The supposed pathway for removal of excess lactate out of the SRS is across the RPE where it can be cleared from the eye by the choroidal circulation. In vivo and in vitro studies have shown that there is a net efflux of lactate from the SRS to the choroidal circulation thus indicating a role for the RPE in regulating lactate levels in the outer retina (1, 24, 42). Lactate is transported across cell membranes by monocarboxylate transporters (Mcts), which are members of the slc16a family of transporters. Mcts, like other solute transporters, have 12 predicted transmembrane domains with the NH₂- and COOH-terminals being cytoplasmic. There are at least 14 members in this family, but only Mct1–4 have been shown to transport lactate (14a).

The RPE expresses two Mcts, which could facilitate the transepithelial transport of lactate, H⁺, and H₂O from the retina to the choroid; Mct1 in the apical and Mct3 in the basolateral membrane (34). Whereas Mct1 (slc16A1) is expressed in many tissues, Mct3 (slc16A8) has only been detected in RPE, where it is highly expressed, and choroid plexus epithelium, where it is much less abundant (34).
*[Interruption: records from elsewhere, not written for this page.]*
/-- The state of one tap: link (R17), FIFO (R23), discard counts (R21), transmit queue (R27), and the scheduler's
last served port (R64) and pending serving attempts (R63, log entry 4) for it. -/
structure TapRec where
  linkUp : Bool
  fifo : List Slot
  unmapped : Nat
  nonFlood : Nat
  queue : List TxProbe
  sending : Sending
  lastServed : Port
  attempts : Nat
  deriving DecidableEq, Repr

/-- A tap after power-on reset (R17, R21, R23, R27, R64). -/
def TapRec.reset : TapRec where
  linkUp := false
  fifo := []
  unmapped := 0
  nonFlood := 0
  queue := []
  sending := .idle
  lastServed := 47
  attempts := 0

/-- An entry of the probe list (R71). -/
structure ProbeEntry where
  sequence : Word16
  egress : Port
  emitted : MsTime
  epoch : Word16
  purpose : Purpose
  condition : Condition
  valid : Nat
  stale : Nat
  deriving DecidableEq, Repr

/-- An entry of the fingerprint table (R99). Bit g of `seen` says that guard port g is in ports seen. -/
structure FpEntry where
  tag : BitVec 24
  first : Port
  firstTime : MsTime
  lastTime : MsTime
  hits : Nat
  seen : BitVec 48
  deriving DecidableEq, Repr

/-- The result of a FIND scan (R114), also while it is being gathered (R113). No target is ANY. -/
structure FindResult where
  target : Option Port
  starter : CtlPort
  count : Nat
  first : Option Nat
  copies : List (Nat × FpEntry)
  deriving DecidableEq, Repr

/-- The FIND engine (R112). `next` is the next place the scan visits (R113). -/
inductive FindState where
  | idle
  | scanning (next : Nat) (r : FindResult)
  | done (r : FindResult)
  | aborted (target : Option Port) (starter : CtlPort)
  deriving DecidableEq, Repr

/-! ### Poll lines, incidents, counters, indicators, control ports, store -/

/-- The poll phase of a line (R143). In READ it carries, for fabric ports 0..31 in order, the guard port sampled
(none for an unmapped fabric port) and the code being sent (R145). -/
inductive PollPhase where
  | idle
  | write
  | read (samples : List (Option Port × GateCode))
  deriving DecidableEq, Repr

/-- The state of one poll line: phase (R143), silence timer (ms left, none when stopped) and silent mark (R151),
and the age of its last completion, saturated at 65535 (R153). -/
structure PollRec where
  phase : PollPhase
  silence : Option Nat
  silent : Bool
  age : Nat
  deriving DecidableEq, Repr

/-- A poll line after power-on reset (R152, R153): the silence timer holds the built-in Tsil. -/
def PollRec.reset : PollRec := ⟨.idle, some 250, false, 65535⟩

/-- An incident record (R154). -/
structure Incident where
  number : Word16
  time : MsTime
  cause : Cause
  port : Option Port
  partner : Option Port
  action : IncAction
  state : Option PState
  level : Nat
  penalty : Nat
  hold : Nat
  epoch : Word16
  loopDelay : Option Word16
  purpose : Option Purpose
  deriving DecidableEq, Repr

/-- A record request as the gate controller hands it (R133): the ring adds number and time (R154), and the epoch is
the current one. -/
structure IncidentReq where
  cause : Cause
  port : Option Port
  partner : Option Port
  action : IncAction
  state : Option PState
  level : Nat
  penalty : Nat
  hold : Nat
  loopDelay : Option Word16
  purpose : Option Purpose
  deriving DecidableEq, Repr

/-- A census counter (R164). No filter is ANY. -/
structure Counter where
  kind : CensusKind
  filter : Option Port
  count : Nat
  deriving DecidableEq, Repr

/-- The indicator driver (R166, R167): phase counters of the patterns LISTEN, CUT, SHUT and HELD, the codes being
shifted (guard port 47 first), the codes the indicators show (guard port 0 first; OFF at reset is a DESIGN CHOICE, log
entry 21), and whether a refresh is due. -/
structure LedRec where
  phases : Vector Nat 4
  shifting : Option (List LedCode)
  shown : List LedCode
  due : Bool
  deriving DecidableEq, Repr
Mct1, Mct3, and Mct4 form heteromeric complexes with CD147, an immunoglobulin superfamily protein (12, 20). The complex is assembled in the endoplasmic reticulum and in the absence of one subunit, the other is targeted for degradation (12, 14). Mice with a targeted deletion of the gene encoding CD147 (Basigin;Bsg) have abnormal electroretinographic (ERG) responses that reflect functional deficits in photoreceptor cells. We found that in these mice there is a loss of expression of the Mcts in the RPE and retina due to a trafficking defect. These findings support the hypothesis that Mcts play an essential role in maintenance of metabolic and ionic homeostasis of the outer retina.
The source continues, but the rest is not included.